The first great school—the school of Grolier as it may be called—is characterized mainly by the simple motives of straightness and curvature. Straight and curved bands or straps and straight or curved lines are interwoven one with the other and distributed on a more or less simple or intricate but always symmetrical plan over the sides and back and sometimes the edges of a book.
The second great school—the school of the Eves—is characterized by the symmetrical distribution over the side of the cover of symmetrically drawn compartments or panels, and the union of them all into one organic whole by the intermediation of twisted or interwoven bands. This is its main and for its earlier years almost its only characteristic. But the school attained its maturity by the combination with it of an independent contemporary style, which consisted in the use of a number of brandies, spreading from each corner of the cover toward the center, the unity of the whole being enhanced by a semis, simple or alternate, of some simple tools over the whole of the side. The combination was effected under the direction, if not by the hands, of the great binders Nicholas and Clovis Eve, and consisted in the enrichment of the interspaces of the first style by means of the sprays and branches of the second. When mature the school was characterized by compartments symmetrically distributed and connected, filled with dainty devices or with the severer tools of the Grolier pattern, and supported and enriched in the inter-spaces by foliated branches and sprays.

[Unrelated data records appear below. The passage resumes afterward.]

-- ==== Sys2Proof/Machine/PermOps.lean ====
section
/-! DEFINITION. The functions on permutations of 41_perm.md: identity, unrank and rank, composition, sampling and the
tests. A permutation is its image array (00_scope.md R14). -/

namespace Sys2Proof.Machine

/-- id(n) = (0, 1, ..., n-1) (00_scope.md R14). -/
def idPerm (n : Nat) : Perm := List.range n

/-- m[i] = i for every i (41_perm.md R217). -/
def isId (p : Perm) : Bool := decide (p = idPerm p.length)

/-- compose(p, q) = "first p then q": m'[i] = q.m[p.m[i]] (41_perm.md R205). -/
def compose (p q : Perm) : Perm := p.map fun x => q.getD x 0

/-- Every a[i] < n and all a[i] distinct, n being the number of entries (41_perm.md R214). -/
def isBijection (a : List Nat) : Bool := a.all (fun x => decide (x < a.length)) && decide a.Nodup

/-- The loop of fromrank over i = n-1 down to 0: c[i] = r div i!, r <- r mod i!, m[i] <- d[c[i]], and d loses that
element. `acc` holds m[i..n-1] (41_perm.md R203; c[0] = 0 because the remaining r is 0 there). -/
def unrankLoop : Nat → Nat → List Nat → Perm → Perm
  | 0, _, _, acc => acc
  | i + 1, r, d, acc =>
    let c := r / i.factorial
    unrankLoop i (r % i.factorial) (d.eraseIdx c) (d.getD c 0 :: acc)

/-- fromrank(n, r), r reduced modulo n! (41_perm.md R203). -/
def fromRank (n r : Nat) : Perm := unrankLoop n (r % n.factorial) (List.range n) []

/-- c_i = the number of j < i with m[j] < m[i] (41_perm.md R204). -/
def rankDigit (m : Perm) (i : Nat) : Nat := (m.take i).countP fun x => decide (x < m.getD i 0)

/-- rank(m) = Σ c_i · i!; the term of i = 0 is 0 (41_perm.md R204). -/
def rank (m : Perm) : Nat := ((List.range m.length).map fun i => rankDigit m i * i.factorial).sum

/-- swap m[i], m[j] (41_perm.md R206). -/
def swapAt (m : Perm) (i j : Nat) : Perm := (m.set i (m.getD j 0)).set j (m.getD i 0)

/-- The Fisher–Yates loop of a size n from position i, one draw a position: j <- i + (draw mod (n - i)), swap m[i],
m[j]; and the number of swaps with i ≠ j (41_perm.md R206, R207). -/
def shuffleLoop (n : Nat) : Nat → List Word → Perm → Nat → Perm × Nat
  | _, [], m, cnt => (m, cnt)
  | i, w :: ws, m, cnt =>
    let j := i + w.toNat % (n - i)
    shuffleLoop n (i + 1) ws (swapAt m i j) (if i = j then cnt else cnt + 1)

/-- shuffle(n) with the n - 1 words it draws (41_perm.md R206). -/
def shuffle (n : Nat) (ws : List Word) : Perm := (shuffleLoop n 0 ws (idPerm n) 0).1

/-- shuffle_odd(n) with the n - 2 words it draws: if the number of swaps is even, the last two entries are swapped
(41_perm.md R207). -/
def shuffleOdd (n : Nat) (ws : List Word) : Perm :=
  let r := shuffleLoop n 0 ws (idPerm n) 0
  if r.2 % 2 = 0 then swapAt r.1 (n - 2) (n - 1) else r.1

/-- The number of draws of shuffle(n) (41_perm.md R206). -/
def shuffleDraws (n : Nat) : Nat := n - 1

/-- The number of draws of shuffle_odd(n) (41_perm.md R207). -/
def shuffleOddDraws (n : Nat) : Nat := n - 2

/-- Some i is a fixed point of both (41_perm.md R223). -/
def shareFixedPoint (p q : Perm) : Bool :=
  (List.range p.length).any fun i => decide (p.getD i 0 = i) && decide (q.getD i 0 = i)

/-- RESULT of PERM_GETIMG: image bytes 8c..8c+7 little-endian, 0 beyond the size (41_perm.md R218; 20_memory.md R84). -/
def imageChunk (p : Perm) (c : Nat) : Word :=
  BitVec.ofNat 64 (((List.range 8).map fun j => p.getD (8 * c + j) 0 * 2 ^ (8 * j)).sum)

/-- IMGBUF with chunk c replaced by the eight bytes of DATA, little-endian (41_perm.md R213; 20_memory.md R84). -/
def stageChunk (buf : Vector Byte 64) (c : Nat) (data : Word) : Vector Byte 64 :=
  Vector.ofFn fun i => if i.val / 8 = c then data.extractLsb' (8 * (i.val % 8)) 8 else buf[i.val]

/-- The image IMGBUF[0..n-1] (41_perm.md R214). -/
def stagedImage (buf : Vector Byte 64) (n : Nat) : List Nat := (buf.toList.take n).map BitVec.toNat

end Sys2Proof.Machine
end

The third great school—the school of Le Gascon—and perhaps the last, was characterized by the combination with the geometrical framework of the preceding school of a new motive, borrowed, I think, from the contemporary lace, or perhaps filigree work, and used, ultimately, to fill in both the compartments or panels and the space between them. The motive is an exceedingly simple one, a small spiral of dots, but the close repetition of it has a singularly rich if somewhat bewildering effect. The school, however, in what specially characterized it, has dropped the tradition of form and is content with the glitter of gold. The repetition of the spiral is not always organic in its construction. The spirals are placed side by side, they do not grow the one out of the other. And I submit that all patterns, to be good, must be organic in the relation of their details and organic in the method of their development.

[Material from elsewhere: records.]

/-- 10_state.md R66: the state after reset, the channels included. The configuration and the inputs of
`State.reset` are the model's choice (log 1, log 4 to log 7) and nothing is said of them here. -/
def Obligations.ResetState : Prop :=
  ResetValues State.reset ∧ State.reset.cmdReady = true ∧ State.reset.rspValid = false ∧ State.reset.rngReq = false

/-- 70_reset_and_hazards.md R412: an outstanding response is held unchanged until rsp_ready = 1 transfers it, and no
command is accepted before. -/
def Obligations.ResponseIsHeldUntilTaken : Prop :=
  ∀ (s : State) (r : Response), s.rstN = true → s.rsp = some r →
    s.rspValid = true ∧ s.cmdReady = false ∧
    (s.rspReady = false → step s = .next s) ∧
    (s.rspReady = true → step s = .next { s with rsp := none })

/-- 70_reset_and_hazards.md R416: a command short of a word keeps rng_req = 1, answers nothing and changes nothing, step
after step; the command channel is not ready; rst_n ends the wait. -/
def Obligations.DrawWaitsWithoutLimit : Prop :=
  ∀ (s : State) (i : Instr), s.Inv → s.rstN = true → s.pending = some i → s.rngQ = [] →
    step s = .next s ∧ s.rngReq = true ∧ s.rspValid = false ∧ s.cmdReady = false ∧
    ∃ t, step { s with rstN := false } = .next t ∧ t.pending = none ∧ t.rngReq = false

/-! ## Invariants -/

/-- The invariant holds at reset (10_state.md R50, R66). The configuration at reset is the model's choice (log 1,
log 2). -/
def Obligations.ResetKeepsInv : Prop := State.reset.Inv

/-- Every step keeps the invariant: register values below CAP, registers and P bijections, units valid and within
PT_DEPTH, and the engine invariants, which the spec itself derives (10_state.md R33, R36, R41, R42, R50). -/
def Obligations.StepKeepsInv : Prop :=
  ∀ s t : State, s.Inv → step s = .next t → t.Inv

/-- No step stops: the block's faults are responses, and a seeded engine is total (60_exceptions.md R350; 43_engine.md
R281, R295). -/
def Obligations.StepNeverStops : Prop :=
  ∀ s : State, s.Inv → ∃ t, step s = .next t

/-! ## Faults -/

/-- 60_exceptions.md R356, fault entry; and the status codes and sub-causes of R352 to R354. -/
def Obligations.FaultEntryRecordsTheFirstFault : Prop :=
  (∀ (s : State) (opc : Byte) (c : Cause), ∃ info : Word,
    info.toNat = opc.toNat * 2 ^ 16 + c.sub.toNat * 2 ^ 8 + c.code.toNat ∧
    (c.code = 1 ∨ c.code = 2 ∨ c.code = 3) ∧
    s.faultEntry opc c =
      { s with
        fault := true
        errinfo := if s.fault then s.errinfo else info
        rsp := some ⟨c.code, info⟩ }) ∧
  ([.invalidHexDigit, .sizeMismatch, .ptIndex, .badN, .divZero, .notBijection, .emptyOperand, .orderNotLandau,
      .capacity, .notSeeded, .noOdd, .indexRange, .noGenerators, .badOpcode, .badField, .badCsr].map
        fun c : Cause => (c.code, c.sub)) =
    [(1, 0), (2, 1), (2, 2), (2, 3), (2, 4), (2, 5), (2, 6), (2, 7), (2, 8), (2, 9), (2, 10), (2, 11), (2, 12),
     (3, 1), (3, 2), (3, 3)]

/-- 60_exceptions.md R360: a step that brings a response with status 1, 2 or 3 changes FAULT and ERRINFO only, one with
status 4 changes nothing, no other status but 0 occurs, and no drawn word is lost to a fault. -/
def Obligations.FaultsArePrecise : Prop :=
  ∀ (s t : State) (r : Response), s.Inv → s.rsp = none → step s = .next t → t.rsp = some r →
    r.status = 0 ∨
    ∃ c q, s.cmdQ = c :: q ∧
      ((r.status = 4 ∧ r.result = s.errinfo ∧ t = { s with cmdQ := q, rsp := some r }) ∨
       ((r.status = 1 ∨ r.status = 2 ∨ r.status = 3) ∧
        t = { s with
              cmdQ := q, fault := true, errinfo := if s.fault then s.errinfo else r.result, rsp := some r }))

/-- The first failing check of a command, in the priority order of the spec's table, is the fault it reports
(60_exceptions.md section 1, the table the spec derives from the exception clauses). -/
def Obligations.FirstFailingCheckIsReported : Prop :=
  ∀ (s : State) (i : Instr) (pre post : List (Cause × Prop)) (c : Cause) (P : Prop),
    (s.fault = false ∨ isControl i = true) → checks s i = pre ++ (c, P) :: post → (∀ x ∈ pre, ¬x.2) → P →
    FaultsWith i s c

/-- A command none of whose checks fails completes with status 0; a drawing command completes or waits in the block
(60_exceptions.md R350, R357; 70 R416). -/
def Obligations.CommandCompletesWhenNoCheckFails : Prop :=
  ∀ (s : State) (i : Instr), s.Inv → s.pending = none → (s.fault = false ∨ isControl i = true) →
    (∀ x ∈ checks s i, ¬x.2) →
    ∃ t, exec i s = .next t ∧
      ((∃ v, t.rsp = some ⟨0, v⟩ ∧ t.pending = none) ∨
       (isDrawing i = true ∧ t.rsp = s.rsp ∧ t.pending = some i))

/-- 60_exceptions.md R355: while FAULT = 1 a command other than the four CTL commands changes nothing, draws nothing
and answers status 4 with RESULT = ERRINFO. The four execute normally: each has its own effect, CTL_RDCSR reads STATUS
with FAULT = 1 and the latched ERRINFO and every other CSR as with FAULT = 0, and its BAD_CSR keeps the latched
ERRINFO. -/
def Obligations.FaultPendingChangesNothing : Prop :=
  ∀ (s : State) (i : Instr), s.fault = true →
    (i.opcode ∉ [.ctlNop, .ctlRdcsr, .ctlClrerr, .ctlSreset] →
      exec i s = .next { s with rsp := some ⟨4, s.errinfo⟩ }) ∧
    (i = .ctlNop → exec i s = .next { s with rsp := some ⟨0, 0⟩ }) ∧
    (i = .ctlClrerr → exec i s = .next { s with fault := false, errinfo := 0, rsp := some ⟨0, 0⟩ }) ∧
    (i = .ctlSreset → ∃ t, exec i s = .next t ∧ ResetValues t ∧ t.rsp = some ⟨0, 0⟩ ∧ t.cfg = s.cfg) ∧
    ∀ c, i = .ctlRdcsr c →
      (5 < c → exec i s = .next { s with rsp := some ⟨3, 0x010303⟩ }) ∧
      (c ≤ 5 → ∃ v : Word, exec i s = .next { s with rsp := some ⟨0, v⟩ } ∧
        (c = 2 → v.toNat = 1 + 2 * s.genok.toNat + 4 * s.seeded.toNat) ∧
        (c = 3 → v = s.errinfo) ∧
        (c ≠ 2 → exec i { s with fault := false } = .next { s with fault := false, rsp := some ⟨0, v⟩ }))

/-! ## Control -/

/-- 44_control.md R330, R332, R333 and 70_reset_and_hazards.md R403: CTL_NOP changes nothing, also while FAULT = 1;
CTL_CLRERR clears FAULT and ERRINFO; CTL_SRESET resets every piece of state, then answers, and once the answer is taken
the block is as after a hardware reset. -/
def Obligations.ControlCommands : Prop :=
  WordIs .ctlNop 0x00 {} ∧ WordIs .ctlClrerr 0x02 {} ∧ WordIs .ctlSreset 0x03 {} ∧
  (∀ (w : CmdWord) (data : Word), decode w data = .ok .ctlNop ↔ w = 0) ∧
  ∀ s : State,
    exec .ctlNop s = .next { s with rsp := some ⟨0, 0⟩ } ∧
    exec .ctlClrerr s = .next { s with fault := false, errinfo := 0, rsp := some ⟨0, 0⟩ } ∧
    ∃ t, exec .ctlSreset s = .next t ∧ ResetValues t ∧ t.rsp = some ⟨0, 0⟩ ∧ t.cfg = s.cfg ∧
      step { s with rstN := false } = .next { t with rsp := none, rstN := false }

/-- 44_control.md R331 with the registers of 10_state.md R52, R53, R54 to R57: what each CSR reads, and BAD_CSR. -/
def Obligations.ReadCsr : Prop :=
  ∀ s : State, s.Inv →
    (∀ c, WordIs (.ctlRdcsr c) 0x01 { imm := c }) ∧
    (∀ c, 5 < c → FaultsWith (.ctlRdcsr c) s .badCsr) ∧
    (∀ c, c ≤ 5 → ∃ v : Word, exec (.ctlRdcsr c) s = .next { s with rsp := some ⟨0, v⟩ } ∧
      (c = 0 → v = 0x000000014341594C) ∧
      (c = 1 → v.toNat =
        s.cfg.bigLimbs + 8 * 2 ^ 8 + 8 * 2 ^ 16 + 32 * 2 ^ 24 + s.cfg.ptDepth * 2 ^ 32) ∧
      (c = 2 → v.toNat = s.fault.toNat + 2 * s.genok.toNat + 4 * s.seeded.toNat) ∧
      (c = 3 → v = s.errinfo) ∧
      (c = 4 → v = s.draws) ∧
      (c = 5 → v.toNat = s.nEng + s.t.val * 2 ^ 8 + s.b.val * 2 ^ 16))

/-! ## BigUInt commands -/

/-- 40_biguint.md R155, R156, R158: BIG_LDI, BIG_MOV, and BIG_LDLIMB, which replaces limb k and no other limb, from
DATA[31:0]. -/
def Obligations.BigLoads : Prop :=
  ∀ (s : State) (rd r1 : BReg) (data : Word), s.fault = false →
    WordIs (.bigLdi rd data) 0x10 { rd := rd } ∧
    exec (.bigLdi rd data) s = .next { s with br := s.br.set rd.val data.toNat, rsp := some ⟨0, 0⟩ } ∧
    WordIs (.bigMov rd r1) 0x13 { rd := rd, rs1 := r1 } ∧
    exec (.bigMov rd r1) s = .next { s with br := s.br.set rd.val (s.getBr r1), rsp := some ⟨0, 0⟩ } ∧
    ∀ k, WordIs (.bigLdlimb rd k data) 0x11 { rd := rd, imm := k } ∧
      (s.cfg.bigLimbs ≤ k → FaultsWith (.bigLdlimb rd k data) s .indexRange) ∧
      (k < s.cfg.bigLimbs → ∃ v,
        exec (.bigLdlimb rd k data) s = .next { s with br := s.br.set rd.val v, rsp := some ⟨0, 0⟩ } ∧
        v = s.getBr rd - s.getBr rd / 2 ^ (32 * k) % 2 ^ 32 * 2 ^ (32 * k) + data.toNat % 2 ^ 32 * 2 ^ (32 * k) ∧
        ∀ j, v / 2 ^ (32 * j) % 2 ^ 32 =
          if j = k then data.toNat % 2 ^ 32 else s.getBr rd / 2 ^ (32 * j) % 2 ^ 32)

The great schools of design which I have thus attempted to characterize are historical, and they are closed. The future, as I have elsewhere had occasion to remark, is not, in my opinion, with them or their developments or repetition, however much the present may occupy itself with their corrected iteration.
Design is invention and development, and when development has reached a certain point the invention is exhausted and some new departure must be taken. No new departure, however, of any importance has taken place since the close of the great schools of France of the sixteenth and seventeenth centuries, and the decoration of bound books is still an open problem awaiting solution at the hands of genius.
But though the problem awaits solution the conditions of the problem may, I think, be stated shortly in general terms. In the first place, then, there must be in any design a scheme or framework of distribution. The area to be covered must be covered according to some symmetrical plan. In the second place, the scheme or framework of distribution must itself be covered by the orderly repetition and, if need be, modification and development of some primary element of decoration. In the great French schools which I have attempted to describe, the motifs were primarily curved or straight bands or lines, and compartments composed of the same, the whole pattern of the first school becoming, in principle, the motifs of the second and third.
Before leaving this subject of design I may be permitted to prophesy that in the infinite inventions of Nature herself will, in the future as in the past, be found the suggestions of design, and that in seeking them there the craftsman artist will enter again into that vital communion with her which is the condition at once of his own happiness and of his own imaginative growth. But the prophecy must be accompanied by this caution—design can not, in my opinion, be taught. It is as distinctly a gift of imaginative genius as the power of poetical vision and expression. To the conditions of the problem, then, must be added the genius suitable for its solution.
I have now, in conclusion, to say what, in my opinion, the craft of the binder is, and in what relation it stands to the supreme art and craft of life itself.
All this universe of light and shade and sound, which at all moments surrounds us, and constitutes the supreme object of man's thoughts, his intranscendent inner and outer self, may be looked upon as itself a work of art in progress, and man's life through the ages as an attempt, ever renewed, to apprehend it in its entirety, and to reduce it to something appreciable by his imagination and his affections. This is not the moment to dwell at length upon this attempt, or to show how, with increasing knowledge of his environment, his previous conceptions of it have perished to give birth to higher and wider appreciations; but I may allege that, in my opinion, all the religions which have figured upon the stage of history, as well as all philosophical and scientific systems, are attempts at this reduction of the universe, and of man as a part of it, to an entirety harmonious within itself, and fit to be the dwelling place of the imaginative soul of mankind. They are attempts, and for some of us they have ceased to be adequate. For myself, I see only unbounded space and infinite time, and within those illimitables, a finite world obedient to law, unfolding to unknown ends; and though I can not grasp that world in its entirety, yet I can divine the amplitude of its rhythm, be sensitive to its adaptations and to the balance of its parts, and, in the spirit of the infinitely great, work at the infinitely little, and feel the two akin in their adjustments, balance, and rhythm.
It is in this intuition of the harmony of the universe that the ideal of the work of the hand resides. It is itself an adjustment, at once beautiful and serviceable. It is a dedication of man's powers to an end not beyond man's reach; it develops invention and the imaginative faculties; it distracts the mind from the vexed question, never wholly to be put aside, of man's own ultimate destiny; it gives him rest; it gives him hope that, even as from the work of his own hands here there arise things of beauty and of use, so from his whole life's work there may arise in the “hereafter,” which in some sense may be only another form of the “present,” a something of even greater use and greater beauty still.
It is in this wise that I commend to you all the life of the workman, of the workman working in little in the spirit of the whole.
- Address delivered at the Royal Institution of Great Britain, February 2, 1894.